名前のない手記(26)

 禍々しい事件現場を見た時、私の心は大きく、深く陥没していった。取り返しのつかぬ事態に身を震わし、目を瞠った。名状しがたい、黒い波のようなものに意識がさらわれ、その場に立ち尽くした。
 それでも思考は正常に働いたのだろう。私は慄然としながら、その場で何が起きたのかを瞬時に悟った。酒に顔を赤らめた藤田君が血のついた包丁を握り、笹本が倒れ伏している。事態を把握する材料はそれだけで充分だった。
 後で仲間の語ったところによれば、藤田君は酔っ払った挙句に、こっそり貯蓄していることを皆に打ち明けたとのことだった。
「立ち直ってみたいんですよ」
 と口にしたのが印象的だったと仲間は言った。そして案の定、笹本による嘲罵の対象となったらしい。

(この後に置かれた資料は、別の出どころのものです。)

-- ==== Sys2Proof/Machine/Commit.lean ====
section
/-! DEFINITION. The commit and TimeCorrection (41_commit.md rules R140 to R148). -/

namespace Sys2Proof.Machine

/-- `t x TICK_MULT`, on unbounded naturals (R13, R143). -/
def scaledTime (c : Config) (t : Word) : Nat := t.toNat * c.tickMult

/-- The scaled time as it is stored in a 32-bit `time` field; one that does not fit is a free value
(log 7). It always fits when `TIMER_BITS <= 32`, by the check of R144. -/
def storedTime (n : Nat) : Word := if n < 2 ^ 32 then BitVec.ofNat 32 n else Config.overlongTime n

/-- `for j in 0 .. d-1: shadow[j].time <- shadow[j+1].time * TICK_MULT` (R143). -/
def rotateTimes (c : Config) (d : Nat) (m : Memory) : Memory :=
  (List.range d).foldl (fun m j => m.setTime j (storedTime (scaledTime c (m.timeAt (j + 1))))) m

/-- `TimeCorrection()` of the first `n` entries (R143). -/
def timeCorrection (c : Config) (n : Nat) (m : Memory) : Memory :=
  if n = 0 then m
  else (rotateTimes c (n - 1) m).setTime (n - 1) (storedTime (scaledTime c (m.timeAt 0)))

/-- Some shadow time overflows the timer (R140, R144). -/
def timeOverflows (s : State) : Bool :=
  s.needsCorrection &&
    (List.range s.shadowCount).any fun j =>
      decide (2 ^ s.cfg.timerBits ≤ scaledTime s.cfg (s.shadow.timeAt j))

/-- `ptick = PERIOD_US * TICK_MULT` (R140, R145). -/
def periodTicks (s : State) : Nat := s.periodUs.toNat * s.cfg.tickMult

/-- The period overflows the timer (R146). -/
def periodOverflows (s : State) : Bool := decide (2 ^ s.cfg.timerBits ≤ periodTicks s)

/-- The shadow table the commit copies: corrected when `NEEDS_CORRECTION = 1`, else as it is (R142). -/
def correctedShadow (s : State) : Memory :=
  if s.needsCorrection then timeCorrection s.cfg s.shadowCount s.shadow else s.shadow

/-- The commit's writes, once its checks have passed (R140). -/
def committed (s : State) : State :=
  { s with
    shadow := correctedShadow s
    needsCorrection := false
    timPeriod := periodTicks s
    live := (correctedShadow s).copyTable s.cfg s.live
    dmaLen := s.shadowCount
    commitPending := false }

/-- `Commit()` (R140). The hold of the gate R141 is lifted by the timer agent's halting wrap, whose service
clears `DMA_EN` (R185). -/
def commit (s : State) : Result :=
  if s.dmaEn then .hold
  else if countOutside s s.shadowCount then .stop .tableBounds
  else if timeOverflows s then .raise .timeOverflow
  else if periodOverflows s then .raise .periodOverflow
  else .next (committed s)

end Sys2Proof.Machine
end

「お前みたいなノータリンが何をやったってダメなのに決まってるだろ!」
 キレた藤田君は、笹本を殺した。凶器となった包丁は、笹本自身が持ってきたものらしい。その夜は仲間が八百屋で桃を買ってきていた。
 藤田君はほどなくして警察に連行された。その間際、私はようやく体を動かすことに成功し、藤田君に歩み寄った。
「お、おい。藤田君!」
「……鈴木さん」
 私の名をささやくように言うと、彼は目に涙を浮かべた。歯を食いしばり、悔しさと怒りに満ちた顔をした。
「藤田君、藤田君!」
 私はそれしか言えなかった。他にどんな言葉も見つからなかった。藤田君は充血した目で私を見たまま、警察に両脇を抱えられ、連れて行かれた。

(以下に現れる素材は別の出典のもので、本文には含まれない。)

-- ==== Sys2Proof/Safety.lean ====
section
/-! DEFINITION. What counts as a good state and a good run, in the terms the statements use: the invariants
of 10_state.md (R23, R33, R39), the widths of R21, the spacing of events (43_playback.md R189), runs of ticks,
fair runs (00_scope.md R10), and what the host can observe (R42, R46, 60_exceptions.md R242). -/

namespace Sys2Proof.Machine

/-- The table of R23: `DMA_EN`, `TIM_CR.CEN` and `TIM_CR.OPM` in each `ENG_STATE`. -/
def engineModes (s : State) : Bool :=
  match s.engState with
  | .idle => !s.dmaEn && !s.timCen && !s.timOpm
  | .running => s.dmaEn && s.timCen && !s.timOpm
  | .stopRequested => s.dmaEn && s.timCen && !s.timOpm
  | .stopping => s.dmaEn && s.timCen && s.timOpm

/-- Both table spaces are in canonical form. -/
def memoriesCanonical (s : State) : Bool := s.shadow.wf && s.live.wf

/-- The first `n` entries of a table have strictly increasing times (R39, R118). -/
abbrev TimesIncrease (m : Memory) (n : Nat) : Prop :=
  ∀ k, k < n → ∀ j, j < k → m.timeAt j < m.timeAt k

/-- The first `n` entries of a table have non-zero times (R118). -/
abbrev TimesNonzero (m : Memory) (n : Nat) : Prop := ∀ j, j < n → m.timeAt j ≠ 0

/-- The first `n` entries of a table have times that fit the timer's registers (R144). -/
abbrev TimesFit (c : Config) (m : Memory) (n : Nat) : Prop :=
  ∀ j, j < n → (m.timeAt j).toNat < 2 ^ c.timerBits

/-- Every entry from `n` on is `(0, 0)` (R39). -/
def TailClear (m : Memory) (n : Nat) : Prop := ∀ k, n ≤ k → m.entry k = ⟨0, 0⟩

/-- The invariants of the tables and their counts. The order of the shadow table is claimed only while it
holds uncorrected times: TimeCorrection rotates it (log 11). -/
structure TableInv (s : State) : Prop where
  canonical : memoriesCanonical s = true
  shadowCount_le : s.shadowCount ≤ s.cfg.maxStates
  dmaLen_le : s.dmaLen ≤ s.cfg.maxStates
  dmaIdx_lt : s.dmaIdx = 0 ∨ s.dmaIdx < s.dmaLen
  tail : TailClear s.shadow s.shadowCount
  staged : s.freshSequence = false → s.needsCorrection = true
  increase : s.needsCorrection = true → TimesIncrease s.shadow s.shadowCount
  nonzero : s.needsCorrection = true → TimesNonzero s.shadow s.shadowCount

/-- The invariants of the timer: its registers fit `TIMER_BITS`, the counter runs below the cycle length,
and it stands at 0 while it is disabled (R21, R30, R31, R32, R181, R185). -/
structure TimerInv (s : State) : Prop where
  cnt : s.timCnt < 2 ^ s.cfg.timerBits
  period : s.timPeriod < 2 ^ s.cfg.timerBits
  ccr : s.timCcr < 2 ^ s.cfg.timerBits
  liveFit : TimesFit s.cfg s.live s.dmaLen
  shadowFit : s.needsCorrection = false → TimesFit s.cfg s.shadow s.shadowCount
  counting : s.timCen = true → 0 < s.timPeriod ∧ s.timCnt < cycleLength s
  stopped : s.timCen = false → s.timCnt = 0

/-- The invariant of the block. -/
structure BlockInv (s : State) : Prop where
  config : s.cfg.valid = true
  modes : engineModes s = true
  tables : TableInv s
  timer : TimerInv s

/-- `n` steps of the timer agent in a row, with no step of another agent between them. -/
def ticks : Nat → State → Result
  | 0, s => .next s
  | n + 1, s => (timerResult s).andThen (ticks n)

/-- A run: `r i` is the state before turn `t i`, and each turn has a next state (R9, R10). -/
def IsRun (r : Nat → State) (t : Nat → Turn) : Prop := ∀ i, turn (t i) (r i) = .next (r (i + 1))

/-- Weak fairness of the timer agent: from any point on at which it stays enabled, it takes a turn
(R10, D49). -/
def FairToTimer (r : Nat → State) (t : Nat → Turn) : Prop :=
  ∀ i, (∀ j, i ≤ j → (r j).timCen = true) → ∃ j, i ≤ j ∧ t j = .timer

/-- `T_k`, the counter value of a cycle's `k`-th event over a table of `n` entries (R189). -/
def cyclicTime (m : Memory) (n k : Nat) : Nat := (m.timeAt ((k + n - 1) % n)).toNat

/-- `T_k` over the table a commit leaves: the `k`-th shadow time scaled, if the commit corrects the shadow
(R142, R147; a scaled time past its field is a free value, log 7), else as the shadow stands. -/
def committedTime (s : State) (k : Nat) : Nat :=
  if s.needsCorrection then (storedTime ((s.shadow.timeAt k).toNat * s.cfg.tickMult)).toNat
  else cyclicTime s.shadow s.shadowCount k

/-- R189 in the spec's own form, over `n` events at the counter values `T` in a cycle of `L` ticks: with a
DMA latency `d` above 0, two successive events, or the last and the first across the cycle, are no further
apart than `d`. The differences are exact (DEDUCED, log 10). -/
abbrev EventsTooClose (d n L : Nat) (T : Nat → Nat) : Prop :=
  0 < d ∧ 1 ≤ n ∧
    ((∃ k, k < n - 1 ∧ (T (k + 1) : Int) - T k ≤ d) ∨ ((L : Int) - T (n - 1)) + T 0 ≤ d)

/-- No fault bit is set (R242): a state with one is never final. -/
def faultFree (s : State) : Bool := s.fault == 0

/-- What the host and the pins can see (R42, R46, D42). -/
def observe (s : State) : List Word × Levels := (s.respOut, s.gpioOdr)

/-- What the first `n` entries of a table do at a time: the OR of the masks of the entries there, 0 when
there is none (R118). -/
def maskForTime (m : Memory) (n : Nat) (t : Word) : Word :=
  ((List.range n).filter fun j => m.timeAt j == t).foldl (fun acc j => acc ||| m.maskAt j) 0

/-- The OR of the bits a list of merges gives a time value (R118). -/
def bitsForTime (tbs : List (Word × Word)) (t : Word) : Word :=
  (tbs.filter fun tb => tb.1 == t).foldl (fun acc tb => acc ||| tb.2) 0

end Sys2Proof.Machine
end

 パトカーは走り去り、事件現場は立ち入り禁止となった。私はとぼとぼと金本旅館へ帰った、ような気がする。

 翌日の新聞に藤田君のことが載った。二十行ほどのスペースに事件のあらましだけが書かれていた。しかしそれ以上事件が深堀りされて報じられることはなかった。

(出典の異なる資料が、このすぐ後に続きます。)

-- ==== Sys2Proof/Tests/Slice0.lean ====
section
/-! SUPPORT. The writer's own tests: ill-formed terms and configurations that are refused, words written out
from the encoding of 30_encoding.md, one-step tests with the values of 95_test_vectors.md (each names its
vector), and for every statement with hypotheses a witness that meets them. -/

namespace Sys2Proof.Tests

open Sys2Proof.Machine

/-! ## Helpers -/

/-- The state of a next outcome. -/
def nextOf : Host.Outcome State Fault Refusal → Option State
  | .next s => some s
  | .fault _ => none
  | .refused _ => none

theorem exists_next {o : Host.Outcome State Fault Refusal} {e : EngState}
    (h : (nextOf o).map State.engState = some e) : ∃ t, o = .next t ∧ t.engState = e := by
  cases o with
  | next s => exact ⟨s, rfl, by simpa [nextOf] using h⟩
  | fault r => simp [nextOf] at h
  | refused r => simp [nextOf] at h

/-- A table space with these entries from entry 0 on. -/
def tableOf (es : List (Word × Word)) : Memory :=
  es.zipIdx.foldl (fun m e => m.setEntry e.2 ⟨e.1.1, e.1.2⟩) []

/-- The first entries of a table, as (time, mask). -/
def entries (m : Memory) (n : Nat) : List (Word × Word) :=
  (List.range n).map fun k => (m.timeAt k, m.maskAt k)

/-- The defaults with channels 1 and 2 inverted where asked, and another table capacity. -/
def config (inv1 inv2 : Bool) (states : Nat) : Config :=
  { Config.default with
    maxStates := states
    channels := (List.range 16).map fun c => ⟨c, (c == 1 && inv1) || (c == 2 && inv2)⟩ }

/-- The three events of V-P2, as SETCH stages them. -/
def stagedEvents : Memory := tableOf [(100, 0x1), (200, 0x10000), (300, 0x1)]

/-- IDLE with the events of V-P2 staged and a period of 1000. -/
def staged : State :=
  { State.reset with
    periodUs := 1000, commitPending := true, freshSequence := false, needsCorrection := true
    shadow := stagedEvents, shadowCount := 3 }

/-- RUNNING over the events of V-P2, with the shadow table empty. -/
def playing : State :=
  { State.reset with
    engState := .running, timPeriod := 4000, timCcr := 400, timCen := true, dmaEn := true
    live := tableOf [(800, 0x1), (1200, 0x10000), (400, 0x1)], dmaLen := 3 }

/-- IDLE over the same live table. -/
def loaded : State :=
  { playing with engState := .idle, timCen := false, dmaEn := false }

/-- In the last period of a stop. -/
def stopping : State := { playing with engState := .stopping, timOpm := true, gpioOdr := 0x00F1 }

/-! ## Ill-formed terms and configurations -/

theorem smoke_setch_count : (Instr.setch 0 (List.replicate 256 1)).wf = false := by
  rw [Instr.wf, countFits, List.length_replicate]; decide
theorem smoke_reserved_start : (Instr.reserved 0x01).wf = false := by decide
theorem smoke_reserved_reset : (Instr.reserved 0x0B).wf = false := by decide

/-- R7 (a): no channel, and 17 channels. -/
theorem smoke_config_channel_count :
    ({ Config.default with channels := [] } : Config).valid = false ∧
    ({ Config.default with channels := (List.range 17).map fun c => ⟨c, false⟩ } : Config).valid
      = false := by decide

/-- R7 (b), (c): a pin past 15, and a pin used twice. -/
theorem smoke_config_pins :
    ({ Config.default with channels := [⟨16, false⟩] } : Config).valid = false ∧
    ({ Config.default with channels := [⟨3, false⟩, ⟨3, true⟩] } : Config).valid = false := by decide

/-- R8. -/
theorem smoke_config_sizes :
    ({ Config.default with tickMult := 0 } : Config).valid = false ∧
    ({ Config.default with maxStates := 0 } : Config).valid = false ∧
    ({ Config.default with maxToggles := 0 } : Config).valid = false ∧
    Config.default.valid = true := by decide

/-! ## Decoding: words written out from R85, R86, R90 and R93 -/

theorem decode_start : decode [0x01000000] = .ok (.start, []) := by rfl
theorem decode_start_ignored_bits : decode [0x01ABCDEF] = .ok (.start, []) := by rfl
theorem decode_stop : decode [0x02000000] = .ok (.stop, []) := by rfl
theorem decode_setper : decode [0x03000000, 0x00009C40] = .ok (.setper 40000, []) := by rfl
theorem decode_setch :
    decode [0x04000004, 0x0000008C, 0x000000F0, 0x00007ECC, 0x00007F30, 0x08000000] =
      .ok (.setch 0 [140, 240, 32460, 32560], [0x08000000]) := by rfl
theorem decode_setch_empty : decode [0x04000000] = .ok (.setch 0 [], []) := by rfl
theorem decode_getper : decode [0x05000000] = .ok (.getper, []) := by rfl
theorem decode_getch : decode [0x06C80000] = .ok (.getch 200, []) := by rfl
theorem decode_getall : decode [0x07000000] = .ok (.getall, []) := by rfl
theorem decode_ping : decode [0x08000000] = .ok (.ping, []) := by rfl
theorem decode_setaddr : decode [0x09FFFF05] = .ok (.setaddr 5, []) := by rfl
theorem decode_getaddr : decode [0x0A000000] = .ok (.getaddr, []) := by rfl
theorem decode_reset : decode [0x0B000000] = .ok (.reset, []) := by rfl
theorem decode_reserved :
    decode [0x00000000] = .ok (.reserved 0x00, []) ∧
    decode [0x0C000000] = .ok (.reserved 0x0C, []) ∧
    decode [0xFF123456] = .ok (.reserved 0xFF, []) := ⟨rfl, rfl, rfl⟩
theorem decode_incomplete :
    decode [0x03000000] = .error .incomplete ∧ decode [] = .error .noHeader := ⟨rfl, rfl⟩

/-- The bytes of SETPER 40000 on a byte transport, least significant first (R63). -/
theorem decode_bytes_setper :
    decodeBytes [0x00, 0x00, 0x00, 0x03, 0x40, 0x9C, 0x00, 0x00] = .ok (.setper 40000, []) := by rfl

/-- The host's window: SETCH 5 with two operand words of the table's numbering. -/
theorem window_setch :
    decodeTableWord 96 0x000001F6000001EA04050002 = some (.setch 5 [490, 502]) := by
  decide +kernel

/-- The host's window: the operand word of SETPER above `nbits` is zero. -/
theorem window_setper : decodeTableWord 32 0x03000000 = some (.setper 0) := by
  decide +kernel

/-- The very next step after the window runs the instruction. -/
theorem window_step :
    (nextOf (step (State.reset.withFetchWord 64 0x00009C4003000000))).map
      (fun t => (t.periodUs, t.cmdPc)) = some (40000, 2) := by decide

/-! ## One-step tests -/

/-- V-C2: an equal time takes the OR of the masks. -/
theorem test_setch_equal_time :
    (nextOf (exec (.setch 1 [100, 300])
      { State.reset with
        freshSequence := false, needsCorrection := true
        shadow := tableOf [(100, 0x1), (200, 0x10000)], shadowCount := 2 })).map
      (fun t => (entries t.shadow 3, t.shadowCount)) =
    some ([(100, 0x3), (200, 0x10000), (300, 0x20000)], 3) := by decide

/-- V-C14: at a full table the new times are dropped and still echoed; a time below the minimum goes to
position 0. -/
theorem test_setch_full_table :
    (nextOf (exec (.setch 2 [50, 150, 250])
      { State.boot (config true false 4) [] [] with
        freshSequence := false, needsCorrection := true
        shadow := tableOf [(100, 0x20000), (200, 0x2), (300, 0x20000)], shadowCount := 3 })).map
      (fun t => (entries t.shadow 4, t.shadowCount, t.respOut)) =
    some ([(50, 0x4), (100, 0x20000), (200, 0x2), (300, 0x20000)], 4,
      [0x04020003, 50, 150, 250]) := by decide

/-- V-W1. -/
theorem test_setper :
    (nextOf (exec (.setper 40000) State.reset)).map
      (fun t => (t.periodUs, t.commitPending, t.respOut)) =
    some (40000, true, [0x03000001, 40000]) := by decide

/-- V-W2: a period of 0 leaves the staged one. -/
theorem test_setper_zero :
    (nextOf (exec (.setper 0) { State.reset with periodUs := 40000 })).map
      (fun t => (t.periodUs, t.commitPending, t.respOut)) =
    some (40000, false, [0x03000001, 40000]) := by decide

/-- V-P2: the live table, rotated and scaled, and the timer armed over it. -/
theorem test_start_commits :
    (nextOf (exec .start staged)).map
      (fun t => (entries t.live 3, t.timPeriod, t.timCcr, t.respOut)) =
    some ([(800, 0x1), (1200, 0x10000), (400, 0x1)], 4000, 400, [0x01000000]) := by decide

/-- V-T6: the time overflow is checked before the period's. -/
theorem test_start_time_overflow_first :
    (nextOf (exec .start
      { staged with
        periodUs := 1073741824, shadow := tableOf [(1073741824, 0x1)], shadowCount := 1 })).map
      (fun t => (t.fault, t.engState, t.cmdPc)) = some (0x02, .idle, 0) := by decide

/-- V-E4. -/
theorem test_stop_running :
    (nextOf (exec .stop { playing with timCnt := 7 })).map
      (fun t => (t.engState, t.timCnt, t.timOpm, t.respOut)) =
    some (.stopRequested, 7, false, [0x02000000]) := by decide

/-- V-E5. -/
theorem test_stop_idle :
    (nextOf (exec .stop staged)).map (fun t => (t.engState, t.freshSequence)) =
    some (.idle, true) := by decide

/-- V-P3. -/
theorem test_getper :
    (nextOf (exec .getper { State.reset with periodUs := 40000 })).map State.respOut =
    some [0x05000001, 40000] := by decide

/-- V-T7: the readback of V-P2's live table. -/
theorem test_getch :
    (nextOf (exec (.getch 0) playing)).map State.respOut =
    some [0x06000003, 100, 200, 300] := by decide

/-- V-Q4. -/
theorem test_getch_out_of_range :
    (nextOf (exec (.getch 200) playing)).map (fun t => (t.respOut, t.cmdPc)) = some ([], 1) := by
  decide

/-- V-Q3's shape on V-P2's table: only channel 0 has toggles. -/
theorem test_getall :
    (nextOf (exec .getall { playing with periodUs := 1000 })).map State.respOut =
    some [0x05000001, 1000, 0x06000003, 100, 200, 300] := by decide

/-- V-Q5. -/
theorem test_ping : (nextOf (exec .ping State.reset)).map State.respOut = some [0x08000000] := by
  decide

/-- V-Q6. -/
theorem test_setaddr :
    (nextOf (exec (.setaddr 5) State.reset)).map (fun t => (t.respOut, t.cmdPc)) = some ([], 1) := by
  decide

/-- V-Q6. -/
theorem test_getaddr :
    (nextOf (exec .getaddr State.reset)).map (fun t => (t.respOut, t.cmdPc)) = some ([], 1) := by
  decide

/-- V-Q7: with channel 1 inverted the outputs go to 0x0002. -/
theorem test_reset :
    (nextOf (exec .reset { playing with cfg := config true false 64, gpioOdr := 0x0003 })).map
      (fun t => (t.gpioOdr, t.engState, t.dmaLen, t.respOut)) =
    some (0x0002, .idle, 0, [0x0B000000]) := by decide

/-- V-Q8. -/
theorem test_reserved :
    (nextOf (exec (.reserved 0x0C) State.reset)).map (fun t => (t.respOut, t.cmdPc)) =
    some ([], 1) := by decide

/-- V-S1's rule for an event, on V-P2's table: tick 400 sets pin 0 and loads the next compare value. -/
theorem test_tick_event :
    (nextOf (step { playing with timCnt := 399, schedule := [.timer] })).map
      (fun t => (t.timCnt, t.gpioOdr, t.timCcr, t.dmaIdx)) = some (400, 0x0001, 800, 1) := by decide

/-- V-P7: the halting wrap; pins 4 to 7 and 0 go to their idle level. -/
theorem test_tick_halts :
    (nextOf (step { stopping with timCnt := 3999, schedule := [.timer] })).map
      (fun t => (t.engState, t.timCen, t.dmaEn, t.gpioOdr)) = some (.idle, false, false, 0x0000) := by
  decide

/-- V-K4 to V-K7. -/
theorem test_odr_apply :
    odrApply 0x00F0 0x00010003 = 0x00F3 ∧ odrApply 0x00F3 0x00800000 = 0x0073 ∧
    odrApply 0x0000 0x00010001 = 0x0001 ∧ odrApply 0x1234 0x00000000 = 0x1234 := by decide

/-- V-K8, V-K9. -/
theorem test_idle_mask :
    idleMask Config.default = 0xFFFF0000 ∧ idleMask (config true false 64) = 0xFFFD0002 ∧
    idleLevels (config true false 64) = 0x0002 := by decide

/-- V-K11, V-K12 on V-P2's gap of 400 ticks: the committing START faults at that latency, with nothing of the
commit kept, and completes at one below it. -/
theorem test_spacing :
    (nextOf (exec .start
      { staged with cfg := { Config.default with dmaLatencyTicks := 400 } })).map
      (fun t => (t.fault, t.engState, t.timPeriod, t.commitPending)) = some (0x10, .idle, 0, true) ∧
    (nextOf (exec .start
      { staged with cfg := { Config.default with dmaLatencyTicks := 399 } })).map
      (fun t => (t.fault, t.engState, t.timPeriod, t.commitPending)) =
      some (0x00, .running, 4000, false) := by decide

/-- R21: `CMD_PC`, the write-only port, the counted table, and a number that names no element. -/
theorem test_register_map :
    let s := { staged with cfg := config false false 3, cmdPc := 7 }
    elementValue s 0x50 = some (.scalar 7) ∧ elementValue s 0x31 = some .writeOnly ∧
    elementValue s 0x40 =
      some (.countedTable 3 [⟨100, 0x1⟩, ⟨200, 0x10000⟩, ⟨300, 0x1⟩]) ∧
    elementWidth s.cfg 0x40 = some (2 + 192) ∧ elementValue s 0x51 = none := by decide

/-! ## Witnesses: a state and operands that meet all the hypotheses of a statement -/

theorem witness_StepRunsTheFetchedCommand :
    let s := { State.reset with cmdIn := [0x08000000], schedule := [.command] }
    s.cfg.valid = true ∧ nextTurn s = .command ∧ s.schedule = .command :: [] ∧
      decode (s.cmdIn.drop s.cmdPc) = .ok (.ping, []) ∧ State.reset.schedule = [] :=
  ⟨by decide, rfl, rfl, rfl, rfl⟩

/-- All three clauses; the second at a SETCH that misses one word of two. -/
theorem witness_IncompleteCommandHolds :
    (let s := { State.reset with schedule := [.command] }
     s.cfg.valid = true ∧ nextTurn s = .command ∧ s.cmdIn.length ≤ s.cmdPc) ∧
    (let s := { State.reset with cmdIn := [0x04000002, 5], schedule := [.command] }
     s.cfg.valid = true ∧ nextTurn s = .command ∧
       s.cmdIn.drop s.cmdPc = 0x04000002 :: [5] ∧ 1 + [5].length < commandLength 0x04000002) ∧
    (let s := { State.reset with schedule := [.host [1]] }
     s.cfg.valid = true ∧ nextTurn s = .host [1]) := by decide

 私は、仕事をしても、酒を飲んでも、女を抱いても、一向に胸の内の穴がふさがらない苦痛を抱え続けた。どうにもこうにも苦しいので、筆を執ることを決めたのだ。藤田君と笹本にまつわる材料を短期間でできる限り集めたが、彼らの家族や生い立ちのことはついに解らなかった。しかし、それは問題ではなかろう。藤田君の過ちの発端は、私の激励にあったのだろうか。この殺人は、藤田君を不用意に勇気づけた私の罪悪なのか。憐憫という感情は抱いてはならぬものなのか。少なくとも今の私には答えは出せない。ただ、世の人々には確実に忘れ去られるであろう、山谷における夏の一夜の空しい惨劇を、名前のない手記として書き留めておきたい。